EXERCISE AIM | The answer should consist solely of the lines from the first one below through the line containing "Dev.answerColo_mem, Dev.grpCleared, Dev.setGrp_mem]", copied exactly.
EXERCISE DATA START
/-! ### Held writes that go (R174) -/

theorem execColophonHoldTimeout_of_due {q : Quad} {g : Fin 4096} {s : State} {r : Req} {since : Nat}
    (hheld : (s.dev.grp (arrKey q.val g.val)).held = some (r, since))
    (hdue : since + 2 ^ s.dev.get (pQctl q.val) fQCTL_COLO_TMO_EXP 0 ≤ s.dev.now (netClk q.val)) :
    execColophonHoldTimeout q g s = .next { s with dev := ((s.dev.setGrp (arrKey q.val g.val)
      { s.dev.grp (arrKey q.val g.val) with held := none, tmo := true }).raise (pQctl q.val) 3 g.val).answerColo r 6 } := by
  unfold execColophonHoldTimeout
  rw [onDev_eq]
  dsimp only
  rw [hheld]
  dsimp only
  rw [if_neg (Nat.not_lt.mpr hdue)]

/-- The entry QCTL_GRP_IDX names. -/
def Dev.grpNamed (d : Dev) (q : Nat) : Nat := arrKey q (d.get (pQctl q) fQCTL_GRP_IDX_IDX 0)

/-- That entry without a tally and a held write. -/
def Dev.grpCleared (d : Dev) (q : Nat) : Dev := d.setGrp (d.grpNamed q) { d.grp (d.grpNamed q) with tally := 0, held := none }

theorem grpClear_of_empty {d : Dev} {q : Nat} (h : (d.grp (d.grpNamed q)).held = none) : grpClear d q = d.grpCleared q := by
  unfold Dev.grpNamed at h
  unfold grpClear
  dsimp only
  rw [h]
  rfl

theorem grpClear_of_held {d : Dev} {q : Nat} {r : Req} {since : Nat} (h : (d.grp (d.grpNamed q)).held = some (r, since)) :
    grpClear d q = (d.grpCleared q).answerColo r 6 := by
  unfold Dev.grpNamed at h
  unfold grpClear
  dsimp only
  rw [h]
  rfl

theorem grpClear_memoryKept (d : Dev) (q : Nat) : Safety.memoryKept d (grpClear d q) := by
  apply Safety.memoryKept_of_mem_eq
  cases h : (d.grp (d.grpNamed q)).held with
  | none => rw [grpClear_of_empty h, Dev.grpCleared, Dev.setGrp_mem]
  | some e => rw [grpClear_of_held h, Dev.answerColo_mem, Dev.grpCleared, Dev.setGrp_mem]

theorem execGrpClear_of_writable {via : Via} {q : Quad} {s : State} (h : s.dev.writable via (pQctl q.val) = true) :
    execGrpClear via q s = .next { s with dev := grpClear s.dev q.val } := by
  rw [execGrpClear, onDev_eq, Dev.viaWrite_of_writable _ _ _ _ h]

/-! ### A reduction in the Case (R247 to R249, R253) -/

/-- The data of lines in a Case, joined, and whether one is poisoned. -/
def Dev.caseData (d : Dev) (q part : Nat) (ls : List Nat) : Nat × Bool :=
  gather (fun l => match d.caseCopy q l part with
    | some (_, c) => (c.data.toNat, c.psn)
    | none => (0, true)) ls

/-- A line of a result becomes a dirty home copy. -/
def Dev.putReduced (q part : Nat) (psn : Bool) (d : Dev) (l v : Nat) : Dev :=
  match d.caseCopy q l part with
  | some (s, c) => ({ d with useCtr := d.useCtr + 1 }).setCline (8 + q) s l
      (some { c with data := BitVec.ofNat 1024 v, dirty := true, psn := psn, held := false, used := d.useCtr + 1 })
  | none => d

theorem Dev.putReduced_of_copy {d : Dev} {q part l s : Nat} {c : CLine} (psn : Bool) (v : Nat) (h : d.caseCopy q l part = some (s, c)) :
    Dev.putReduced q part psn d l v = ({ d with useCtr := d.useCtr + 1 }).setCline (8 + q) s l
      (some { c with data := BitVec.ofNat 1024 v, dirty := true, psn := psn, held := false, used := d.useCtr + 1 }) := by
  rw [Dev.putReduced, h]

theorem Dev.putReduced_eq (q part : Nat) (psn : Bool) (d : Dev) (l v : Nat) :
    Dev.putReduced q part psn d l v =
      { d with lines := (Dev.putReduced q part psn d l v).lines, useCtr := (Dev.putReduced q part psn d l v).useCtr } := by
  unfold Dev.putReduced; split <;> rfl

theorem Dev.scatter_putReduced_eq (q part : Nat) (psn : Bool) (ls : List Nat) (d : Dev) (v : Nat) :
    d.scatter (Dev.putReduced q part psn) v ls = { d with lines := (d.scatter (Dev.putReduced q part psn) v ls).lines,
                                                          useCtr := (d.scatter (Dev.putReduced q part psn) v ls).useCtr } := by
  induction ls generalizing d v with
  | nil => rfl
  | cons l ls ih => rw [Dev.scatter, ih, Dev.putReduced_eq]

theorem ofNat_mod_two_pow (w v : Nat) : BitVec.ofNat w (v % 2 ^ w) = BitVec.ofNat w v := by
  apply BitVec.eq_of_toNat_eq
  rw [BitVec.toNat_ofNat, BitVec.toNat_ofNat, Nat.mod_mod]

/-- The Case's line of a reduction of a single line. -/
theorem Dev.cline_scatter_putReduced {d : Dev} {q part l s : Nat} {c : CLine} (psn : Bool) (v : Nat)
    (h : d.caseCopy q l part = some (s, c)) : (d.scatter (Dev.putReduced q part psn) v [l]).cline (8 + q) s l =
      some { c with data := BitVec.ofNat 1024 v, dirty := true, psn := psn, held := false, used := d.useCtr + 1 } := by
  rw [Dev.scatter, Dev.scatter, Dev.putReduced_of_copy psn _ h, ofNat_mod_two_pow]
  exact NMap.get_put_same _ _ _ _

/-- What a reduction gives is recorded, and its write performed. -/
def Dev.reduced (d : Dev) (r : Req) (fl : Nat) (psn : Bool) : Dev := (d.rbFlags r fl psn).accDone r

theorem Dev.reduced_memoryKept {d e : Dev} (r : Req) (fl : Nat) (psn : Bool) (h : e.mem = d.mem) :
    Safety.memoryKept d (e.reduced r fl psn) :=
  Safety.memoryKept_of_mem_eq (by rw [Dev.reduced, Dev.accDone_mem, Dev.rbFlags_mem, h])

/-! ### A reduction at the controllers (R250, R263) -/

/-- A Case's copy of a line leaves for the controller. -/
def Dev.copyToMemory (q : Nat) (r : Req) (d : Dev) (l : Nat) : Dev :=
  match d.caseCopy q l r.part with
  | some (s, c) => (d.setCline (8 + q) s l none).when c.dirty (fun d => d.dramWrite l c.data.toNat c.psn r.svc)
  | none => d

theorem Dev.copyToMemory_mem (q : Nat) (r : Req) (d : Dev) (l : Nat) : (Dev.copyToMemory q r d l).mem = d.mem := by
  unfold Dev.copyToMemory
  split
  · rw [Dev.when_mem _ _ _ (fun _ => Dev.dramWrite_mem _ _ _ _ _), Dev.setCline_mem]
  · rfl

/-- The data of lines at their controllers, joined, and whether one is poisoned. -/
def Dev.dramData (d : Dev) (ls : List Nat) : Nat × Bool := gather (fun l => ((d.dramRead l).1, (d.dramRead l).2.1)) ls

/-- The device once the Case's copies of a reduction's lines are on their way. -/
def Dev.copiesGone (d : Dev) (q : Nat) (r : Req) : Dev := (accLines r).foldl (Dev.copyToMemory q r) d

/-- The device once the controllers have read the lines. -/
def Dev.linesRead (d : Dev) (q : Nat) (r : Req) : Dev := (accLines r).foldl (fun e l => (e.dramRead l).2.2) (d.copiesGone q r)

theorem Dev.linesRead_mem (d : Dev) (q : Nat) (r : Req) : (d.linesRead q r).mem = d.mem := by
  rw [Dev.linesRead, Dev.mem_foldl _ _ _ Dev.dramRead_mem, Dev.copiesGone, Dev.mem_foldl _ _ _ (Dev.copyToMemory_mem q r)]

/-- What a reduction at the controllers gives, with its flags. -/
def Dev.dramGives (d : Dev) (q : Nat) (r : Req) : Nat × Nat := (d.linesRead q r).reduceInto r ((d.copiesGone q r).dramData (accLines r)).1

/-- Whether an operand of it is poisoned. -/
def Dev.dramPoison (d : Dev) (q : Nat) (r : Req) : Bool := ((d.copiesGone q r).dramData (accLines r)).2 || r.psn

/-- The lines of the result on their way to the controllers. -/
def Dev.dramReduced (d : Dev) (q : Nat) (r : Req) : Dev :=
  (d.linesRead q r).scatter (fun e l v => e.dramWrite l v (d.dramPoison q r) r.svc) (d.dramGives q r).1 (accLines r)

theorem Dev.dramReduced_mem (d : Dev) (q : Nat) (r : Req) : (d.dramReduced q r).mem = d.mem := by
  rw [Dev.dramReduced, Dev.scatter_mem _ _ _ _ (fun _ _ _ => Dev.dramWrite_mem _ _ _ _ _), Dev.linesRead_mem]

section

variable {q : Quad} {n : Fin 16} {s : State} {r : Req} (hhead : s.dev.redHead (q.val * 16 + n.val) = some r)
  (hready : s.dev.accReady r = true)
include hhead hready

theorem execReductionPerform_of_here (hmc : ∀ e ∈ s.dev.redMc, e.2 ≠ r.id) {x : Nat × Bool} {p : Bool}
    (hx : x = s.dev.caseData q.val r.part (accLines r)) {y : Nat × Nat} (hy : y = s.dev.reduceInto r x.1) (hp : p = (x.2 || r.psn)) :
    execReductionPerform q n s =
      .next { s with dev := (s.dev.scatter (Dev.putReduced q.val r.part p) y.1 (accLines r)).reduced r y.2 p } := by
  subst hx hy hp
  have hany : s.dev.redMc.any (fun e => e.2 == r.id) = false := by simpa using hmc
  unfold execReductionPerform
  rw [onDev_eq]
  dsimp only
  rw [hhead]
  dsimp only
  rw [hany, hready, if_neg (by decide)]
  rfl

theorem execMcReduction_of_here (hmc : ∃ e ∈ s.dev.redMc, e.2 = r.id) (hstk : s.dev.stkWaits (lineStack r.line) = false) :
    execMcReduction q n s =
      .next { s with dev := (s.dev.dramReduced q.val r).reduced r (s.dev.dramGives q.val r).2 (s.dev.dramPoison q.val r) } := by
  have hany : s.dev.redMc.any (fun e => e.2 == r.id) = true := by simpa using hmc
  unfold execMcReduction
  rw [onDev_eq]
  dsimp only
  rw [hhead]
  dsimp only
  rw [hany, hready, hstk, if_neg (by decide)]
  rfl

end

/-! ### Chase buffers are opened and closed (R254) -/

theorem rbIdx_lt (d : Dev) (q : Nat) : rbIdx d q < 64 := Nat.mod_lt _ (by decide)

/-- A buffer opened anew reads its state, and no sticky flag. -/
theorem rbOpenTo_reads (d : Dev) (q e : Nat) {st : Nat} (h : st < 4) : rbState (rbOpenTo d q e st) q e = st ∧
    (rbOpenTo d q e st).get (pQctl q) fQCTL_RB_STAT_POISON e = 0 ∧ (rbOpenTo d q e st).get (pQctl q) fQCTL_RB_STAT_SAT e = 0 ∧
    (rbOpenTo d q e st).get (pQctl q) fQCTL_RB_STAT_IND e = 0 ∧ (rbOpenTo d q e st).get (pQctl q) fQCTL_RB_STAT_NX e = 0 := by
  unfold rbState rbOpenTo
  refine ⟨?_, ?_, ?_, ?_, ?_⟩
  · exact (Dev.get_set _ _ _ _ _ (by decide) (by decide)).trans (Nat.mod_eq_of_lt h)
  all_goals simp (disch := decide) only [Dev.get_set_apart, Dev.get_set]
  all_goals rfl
EXERCISE DATA END
SOLVED EXERCISE |
/-! ### Held writes that go (R174) -/

theorem execColophonHoldTimeout_of_due {q : Quad} {g : Fin 4096} {s : State} {r : Req} {since : Nat}
    (hheld : (s.dev.grp (arrKey q.val g.val)).held = some (r, since))
    (hdue : since + 2 ^ s.dev.get (pQctl q.val) fQCTL_COLO_TMO_EXP 0 ≤ s.dev.now (netClk q.val)) :
    execColophonHoldTimeout q g s = .next { s with dev := ((s.dev.setGrp (arrKey q.val g.val)
      { s.dev.grp (arrKey q.val g.val) with held := none, tmo := true }).raise (pQctl q.val) 3 g.val).answerColo r 6 } := by
  unfold execColophonHoldTimeout
  rw [onDev_eq]
  dsimp only
  rw [hheld]
  dsimp only
  rw [if_neg (Nat.not_lt.mpr hdue)]

/-- The entry QCTL_GRP_IDX names. -/
def Dev.grpNamed (d : Dev) (q : Nat) : Nat := arrKey q (d.get (pQctl q) fQCTL_GRP_IDX_IDX 0)

/-- That entry without a tally and a held write. -/
def Dev.grpCleared (d : Dev) (q : Nat) : Dev := d.setGrp (d.grpNamed q) { d.grp (d.grpNamed q) with tally := 0, held := none }

theorem grpClear_of_empty {d : Dev} {q : Nat} (h : (d.grp (d.grpNamed q)).held = none) : grpClear d q = d.grpCleared q := by
  unfold Dev.grpNamed at h
  unfold grpClear
  dsimp only
  rw [h]
  rfl

theorem grpClear_of_held {d : Dev} {q : Nat} {r : Req} {since : Nat} (h : (d.grp (d.grpNamed q)).held = some (r, since)) :
    grpClear d q = (d.grpCleared q).answerColo r 6 := by
  unfold Dev.grpNamed at h
  unfold grpClear
  dsimp only
  rw [h]
  rfl

theorem grpClear_memoryKept (d : Dev) (q : Nat) : Safety.memoryKept d (grpClear d q) := by
  apply Safety.memoryKept_of_mem_eq
  cases h : (d.grp (d.grpNamed q)).held with
  | none => rw [grpClear_of_empty h, Dev.grpCleared, Dev.setGrp_mem]
  | some e => rw [grpClear_of_held h, Dev.answerColo_mem, Dev.grpCleared, Dev.setGrp_mem]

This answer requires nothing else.